Speed test configuration



In [0]:

    
#@test {"skip": true} 
burn_ins = 3
trials = 10
max_steps = 500

Data source setup



In [0]:

    
def download(directory, filename):
  filepath = os.path.join(directory, filename)
  if tf.gfile.Exists(filepath):
    return filepath
  if not tf.gfile.Exists(directory):
    tf.gfile.MakeDirs(directory)
  url = 'https://storage.googleapis.com/cvdf-datasets/mnist/' + filename + '.gz'
  zipped_filepath = filepath + '.gz'
  print('Downloading %s to %s' % (url, zipped_filepath))
  urllib.request.urlretrieve(url, zipped_filepath)
  with gzip.open(zipped_filepath, 'rb') as f_in, open(filepath, 'wb') as f_out:
    shutil.copyfileobj(f_in, f_out)
  os.remove(zipped_filepath)
  return filepath


def dataset(directory, images_file, labels_file):
  images_file = download(directory, images_file)
  labels_file = download(directory, labels_file)

  def decode_image(image):
    # Normalize from [0, 255] to [0.0, 1.0]
    image = tf.decode_raw(image, tf.uint8)
    image = tf.cast(image, tf.float32)
    image = tf.reshape(image, [784])
    return image / 255.0

  def decode_label(label):
    label = tf.decode_raw(label, tf.uint8)
    label = tf.reshape(label, [])
    return tf.to_int32(label)

  images = tf.data.FixedLengthRecordDataset(
      images_file, 28 * 28, header_bytes=16).map(decode_image)
  labels = tf.data.FixedLengthRecordDataset(
      labels_file, 1, header_bytes=8).map(decode_label)
  return tf.data.Dataset.zip((images, labels))


def mnist_train(directory):
  return dataset(directory, 'train-images-idx3-ubyte',
                 'train-labels-idx1-ubyte')

def mnist_test(directory):
  return dataset(directory, 't10k-images-idx3-ubyte', 't10k-labels-idx1-ubyte')
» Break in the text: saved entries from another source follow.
-- ==== Sys2Proof/Machine/Programs.lean ====
section
/-! DEFINITION. Traverse programs: handles, slots, the checks of a leg, the single-owner check, and the instructions of
major 0x80 (12 R475..R486, R497, R503..R505, R514..R519). -/

namespace Sys2Proof.Machine

open Sys2Proof

/-! Slots and entries (12 R475..R477, R515). -/

/-- An unused slot. -/
def TSlot.blank : TSlot := ⟨0, 0, 0, 0, 0, 0, 0⟩

/-- A slot-table entry (12 R477): FE is flag 0, the reserved bits of ARRW are flags 1 to 3. -/
def parseSlot (b : List Byte) : TSlot :=
  let w := cardField b 16 8
  ⟨BitVec.ofNat 64 (cardField b 0 8), cardField b 8 4, cardField b 12 2, cardField b 14 2, BitVec.ofNat 64 (w / 16 * 16),
    BitVec.ofNat 64 (cardField b 24 8), w % 16⟩

/-- FE: writes respect full/empty bits. -/
def TSlot.fe (t : TSlot) : Bool := bitOf t.flags 0

/-- Is an address in a tile-buffer window? -/
def isTile (va : Nat) : Bool := match addrKind 0 va with
  | .tile _ _ => true
  | _ => false

/-- Is an address in a scratchpad window? -/
def isScratch (va : Nat) : Bool := match addrKind 0 va with
  | .scratch _ _ => true
  | _ => false

/-- Is an address a global one? -/
def isGlobal (va : Nat) : Bool := decide (va < 2 ^ 57)

/-- Is a slot-table entry legal? (12 R477) -/
def slotLegal (b : List Byte) : Bool :=
  let t := parseSlot b
  let base := t.base.toNat
  if t.size = 0 then b.all fun x => x == 0
  else
    let fits := if isGlobal base then decide (base + t.size ≤ 2 ^ 57) else match windowEnd base with
      | some e => decide (base + t.size ≤ e)
      | none => false
    fits && decide (t.rows * t.rowb ≤ t.size) && decide (t.flags < 2) && (!t.fe || isTile base)
      && (t.arrw == 0 || isScratch t.arrw.toNat)
      && (t.clw == 0 || (t.clw.toNat % 8 == 0 && (isGlobal t.clw.toNat || isScratch t.clw.toNat)))

/-- A slot of a program. -/
def TProg.slot (p : TProg) (n : Fin 16) : TSlot := (p.slots[n.val]?).getD TSlot.blank

/-- The handle of an entry (12 R515). -/
def progHandle (key : Nat) (gen : BitVec 4) (lslot : Nat) : Word :=
  BitVec.ofNat 64 (key % 64 + gen.toNat * 2 ^ 6 + key / 64 * 2 ^ 10 + lslot % 2 ^ 20 * 2 ^ 12)

/-- The entry that a handle names for a launch; none when the handle is not current. -/
def State.progOf (s : State) (l : Launch) (h : Word) : Option (Nat × TProg) :=
  let key := fieldOf h.toNat 10 2 * 64 + h.toNat % 64
  match s.tv.progs.get? key with
  | none => none
  | some p => if p.used && p.serial == l.serial && h == progHandle key p.gen l.lslot then some (key, p) else none

/-- Units of an entry: its header and its legs. -/
def TProg.units (p : TProg) : Nat := p.legs.length + 1

/-- The entries in use of a quadrant. -/
def State.quadProgs (s : State) (q : Nat) : List TProg :=
  (s.tv.progs.filter fun kv => kv.1 / 64 == q && kv.2.used).map (·.2)

/-- The lowest-addressed free run of n units of a quadrant's program memory. -/
def State.freeUnits (s : State) (q n : Nat) : Option Nat :=
  let ps := s.quadProgs q
  let starts := (ps.map fun p => p.first + p.units).foldl (fun l a => insertNat a l) [0]
  starts.find? fun a => decide (a + n ≤ 4096) && ps.all fun p => decide (a + n ≤ p.first) || decide (p.first + p.units ≤ a)

/-! Legs as a program's member sees them (12 R482..R486). -/

/-- Element type of a REDUCE. -/
def LegTy.ty : LegTy → Ty
  | .f32 => .f32
  | .bf16 => .bf16
  | .i32 => .i32

/-- Chunk index of a leg: exact, then modulo COUNT (12 R482). -/
def TProg.index (p : TProg) (c : Chunk) (it0 it1 : Nat) : Nat :=
  ((c.kr * (p.rank : Int) + c.ki * ((if c.lv then it1 else it0 : Nat) : Int) + c.k0.toInt) % ((max 1 p.count : Nat) : Int)).toNat

/-- The peer of a leg (12 R482). -/
def TProg.peer (p : TProg) (q : Peer) : Nat :=
  if q.rel then (((p.rank : Int) + q.p.toInt) % ((max 1 p.count : Nat) : Int)).toNat else q.p.toNat

/-- A local slot that a leg names with a chunk: chunk offset, length and stride. -/
structure LegRef where
  slot : Fin 16
  off : Nat
  len : Nat
  stride : Nat
  deriving DecidableEq, Repr

/-- The plain reference of a slot by a chunk. -/
def Chunk.at_ (c : Chunk) (s : Fin 16) : LegRef := ⟨s, c.off.toNat, c.len.toNat, c.len.toNat⟩

/-- A COPY's destination (12 R491, R504). -/
def copyDst (cvt : Bool) (stride : BitVec 12) (sc : Fin 16) (c : Chunk) : LegRef :=
  ⟨sc, c.off.toNat, if cvt then c.len.toNat / 2 else c.len.toNat,
    if stride = 0 then c.len.toNat else stride.toNat * 16⟩

/-- The local chunks that a leg names, its own slots in order. -/
def legRefs : Instr → List LegRef
  | .legSend _ _ _ sa _ _ c => [Chunk.at_ c sa]
  | .legRecv _ _ _ _ sa c => [Chunk.at_ c sa]
  | .legReduce _ _ _ _ sa sb sc c => [Chunk.at_ c sa, Chunk.at_ c sb, Chunk.at_ c sc]
  | .legCopy cvt _ _ stride sa sc c => [Chunk.at_ c sa, copyDst cvt stride sc c]
  | .legWait (.full sa c) => [Chunk.at_ c sa]
  | .legWait (.empty sa c) => [Chunk.at_ c sa]
  | _ => []

/-- The chunk of a leg. -/
def legChunk : Instr → Option Chunk
  | .legSend _ _ _ _ _ _ c => some c
  | .legRecv _ _ _ _ _ c => some c
  | .legReduce _ _ _ _ _ _ _ c => some c
  | .legCopy _ _ _ _ _ _ c => some c
  | .legWait (.full _ c) => some c
  | .legWait (.empty _ c) => some c
  | _ => none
def setup_mnist_data(is_training, hp, batch_size):
  if is_training:
    ds = mnist_train('/tmp/autograph_mnist_data')
    ds = ds.cache()
    ds = ds.shuffle(batch_size * 10)
  else:
    ds = mnist_test('/tmp/autograph_mnist_data')
    ds = ds.cache()
  ds = ds.repeat()
  ds = ds.batch(batch_size)
  return ds

Keras model definition



In [0]:

    
def mlp_model(input_shape):
  model = tf.keras.Sequential((
      tf.keras.layers.Dense(100, activation='relu', input_shape=input_shape),
      tf.keras.layers.Dense(100, activation='relu'),
      tf.keras.layers.Dense(10, activation='softmax')))
  model.build()
  return model

AutoGraph



In [0]:

    
def predict(m, x, y):
  y_p = m(x)
  losses = tf.keras.losses.categorical_crossentropy(y, y_p)
  l = tf.reduce_mean(losses)
  accuracies = tf.keras.metrics.categorical_accuracy(y, y_p)
  accuracy = tf.reduce_mean(accuracies)
  return l, accuracy



In [0]:

    
def fit(m, x, y, opt):
  l, accuracy = predict(m, x, y)
  opt.minimize(l)
  return l, accuracy



In [0]:

    
def get_next_batch(ds):
  itr = ds.make_one_shot_iterator()
  image, label = itr.get_next()
  x = tf.to_float(tf.reshape(image, (-1, 28 * 28)))
  y = tf.one_hot(tf.squeeze(label), 10)
  return x, y



In [0]:

    
def train(train_ds, test_ds, hp):
  m = mlp_model((28 * 28,))
  opt = tf.train.MomentumOptimizer(hp.learning_rate, 0.9)

  train_losses = []
  test_losses = []
  train_accuracies = []
  test_accuracies = []
  ag.set_element_type(train_losses, tf.float32)
  ag.set_element_type(test_losses, tf.float32)
  ag.set_element_type(train_accuracies, tf.float32)
  ag.set_element_type(test_accuracies, tf.float32)

  i = tf.constant(0)
  while i < hp.max_steps:
    train_x, train_y = get_next_batch(train_ds)
    test_x, test_y = get_next_batch(test_ds)
    step_train_loss, step_train_accuracy = fit(m, train_x, train_y, opt)
    step_test_loss, step_test_accuracy = predict(m, test_x, test_y)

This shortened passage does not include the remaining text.